Kinetic and thermodynamic evidences of the Diels-Alder cycloaddition and Pechmann condensation as key mechanisms of hydrochar formation during hydrothermal conversion of Lignin-Cellulose

Abstract

We investigated the kinetics and thermodynamics of the Diels-Alder cycloaddition and Pechmann condensation to evaluate the significance of both mechanisms toward hydrochar formation during hydrothermal carbonization and liquefaction of biomass. We performed well-designed experiments of semi-continuous hydrothermal conversion of pure compounds representative of lignin-cellulose fractions (i.e., D-(+)-cellobiose and 1-(3,4-dimethoxyphenyl)-2-(4-hydroxy-2-methoxyphenoxy)propane-1,3-diol) and corresponding hydrochar precursors at 220–370 °C for 60 min.

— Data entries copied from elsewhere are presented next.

/-- `r` and `c` are what a shift or rotate by one bit makes of `v` and the carry in, bit by bit: the byte and the bit shifted
out (41_flags_alu.md R87). -/
def Sys2Proof.Claims.ShiftOf (m : Mnemonic) (v : Byte) (cin : Bool) (r : Byte) (c : Bool) : Prop :=
  match m with
  | .ASL => c = bitOf v 7 ∧ bitOf r 0 = false ∧ ∀ k < 7, bitOf r (k + 1) = bitOf v k
  | .LSR => c = bitOf v 0 ∧ bitOf r 7 = false ∧ ∀ k < 7, bitOf r k = bitOf v (k + 1)
  | .ROL => c = bitOf v 7 ∧ bitOf r 0 = cin ∧ ∀ k < 7, bitOf r (k + 1) = bitOf v k
  | .ROR => c = bitOf v 0 ∧ bitOf r 7 = cin ∧ ∀ k < 7, bitOf r k = bitOf v (k + 1)
  | _ => False

/-- The instruction stores a byte: a store, an increment or decrement of memory, or a shift or rotate of memory
(20_memory.md R34). -/
def Sys2Proof.Claims.Stores (i : Instr) : Prop :=
  i.mnemonic ∈ [.STA, .STX, .STY, .INC, .DEC] ∨ (i.mnemonic ∈ [.ASL, .LSR, .ROL, .ROR] ∧ i.mode ≠ .accumulator)

/-- The byte a storing instruction puts at its effective address (43_load_store.md R103 to R105, 46_incdec.md R114, R115,
47_shift_rotate.md R120). -/
def Sys2Proof.Claims.storedByte (i : Instr) (s : State) (ea : Addr) : Byte :=
  match i.mnemonic with
  | .STA => s.a
  | .STX => s.x
  | .STY => s.y
  | .INC => inc8 (s.read ea)
  | .DEC => dec8 (s.read ea)
  | .ASL => (asl8 (s.read ea) (s.flag .C)).1
  | .LSR => (lsr8 (s.read ea) (s.flag .C)).1
  | .ROL => (rol8 (s.read ea) (s.flag .C)).1
  | .ROR => (ror8 (s.read ea) (s.flag .C)).1
  | _ => s.read ea

open Sys2Proof.Claims

/-! ## Encoding -/

/-- Words written out from the opcode table decode to the instructions they stand for, one or more of every family, and bytes
of R52 do not decode (30_encoding.md R50, R52, R56; the bytes are the spec's decision D1, log 7). -/
def Obligations.DecodeReadsTheTablesWords : Prop :=
  decode [0b10101001, 0x05] = .ok (.ldaImmediate 0x05, []) ∧
  decode [0b10001101, 0x00, 0x02] = .ok (.staAbsolute 0x0200, []) ∧
  decode [0b10010110, 0x10] = .ok (.stxZeroPageY 0x10, []) ∧
  decode [0b10101010] = .ok (.tax, []) ∧
  decode [0b01101001, 0x50] = .ok (.adcImmediate 0x50, []) ∧
  decode [0b11110001, 0x20] = .ok (.sbcIndirectY 0x20, []) ∧
  decode [0b11111110, 0x34, 0x12] = .ok (.incAbsoluteX 0x1234, []) ∧
  decode [0b11101000, 0xEA] = .ok (.inx, [0xEA]) ∧
  decode [0b00001010] = .ok (.aslAccumulator, []) ∧
  decode [0b01111110, 0xFF, 0x01] = .ok (.rorAbsoluteX 0x01FF, []) ∧
  decode [0b01000001, 0x20] = .ok (.eorIndirectX 0x20, []) ∧
  decode [0b00000000, 0x77] = .ok (.brk, [0x77]) ∧
  decode [0xEA] = .error (.unrecognizedOpcode 0xEA) ∧
  decode [0x02, 0x00, 0x00] = .error (.unrecognizedOpcode 0x02)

We developed thermodynamically-feasible multi-phase reaction pathways and specified the kinetic and thermodynamic parameters of each pathway by fitting the reversible power-law kinetic model, Arrhenius equation, and correlation between conventional definition of Gibbs free energy and the Gibbs free energy isotherm equation into experimental data of time evolution of chemical species concentration measured using GC–MS, XRD, and μGC. Reaction pathways of mixtures of pure compounds were a combination of those for individual pure compounds. We discovered that endothermic Diels-Alder cycloaddition involving dienes and dienophile was prominent in D-(+)-cellobiose conversion pathways and functioned as an intermediate reaction producing precursors for various endothermic and exothermic precipitation mechanisms. The temperature dependence of solid organics formation via this indirect route depended on the net ΔH of a set of reaction pathways after Diels-Alder cycloaddition. In contrast, we found that the Pechmann condensation involving phenols and β-ketoester/β-ketoacid was significant in the conversion pathway of 1-(3,4-dimethoxyphenyl)-2-(4-hydroxy-2-methoxyphenoxy)propane-1,3-diol and facilitated direct precipitation of organics including 4,10-dimethyl-2,7-dioxo-2,7-dihydropyrano[2,3-g]chromene-5-carbaldehyde and 4,5-dimethoxy-2,7-dioxo-6,7-dihydro-2H-benzo[g]chromene-10-carboxylic acid. The endothermic nature of Pechmann condensation preferred higher temperatures for a higher equilibrium conversion toward solid product formation. Results in this study contributed to the improved understanding of fundamentals of hydrochar formation.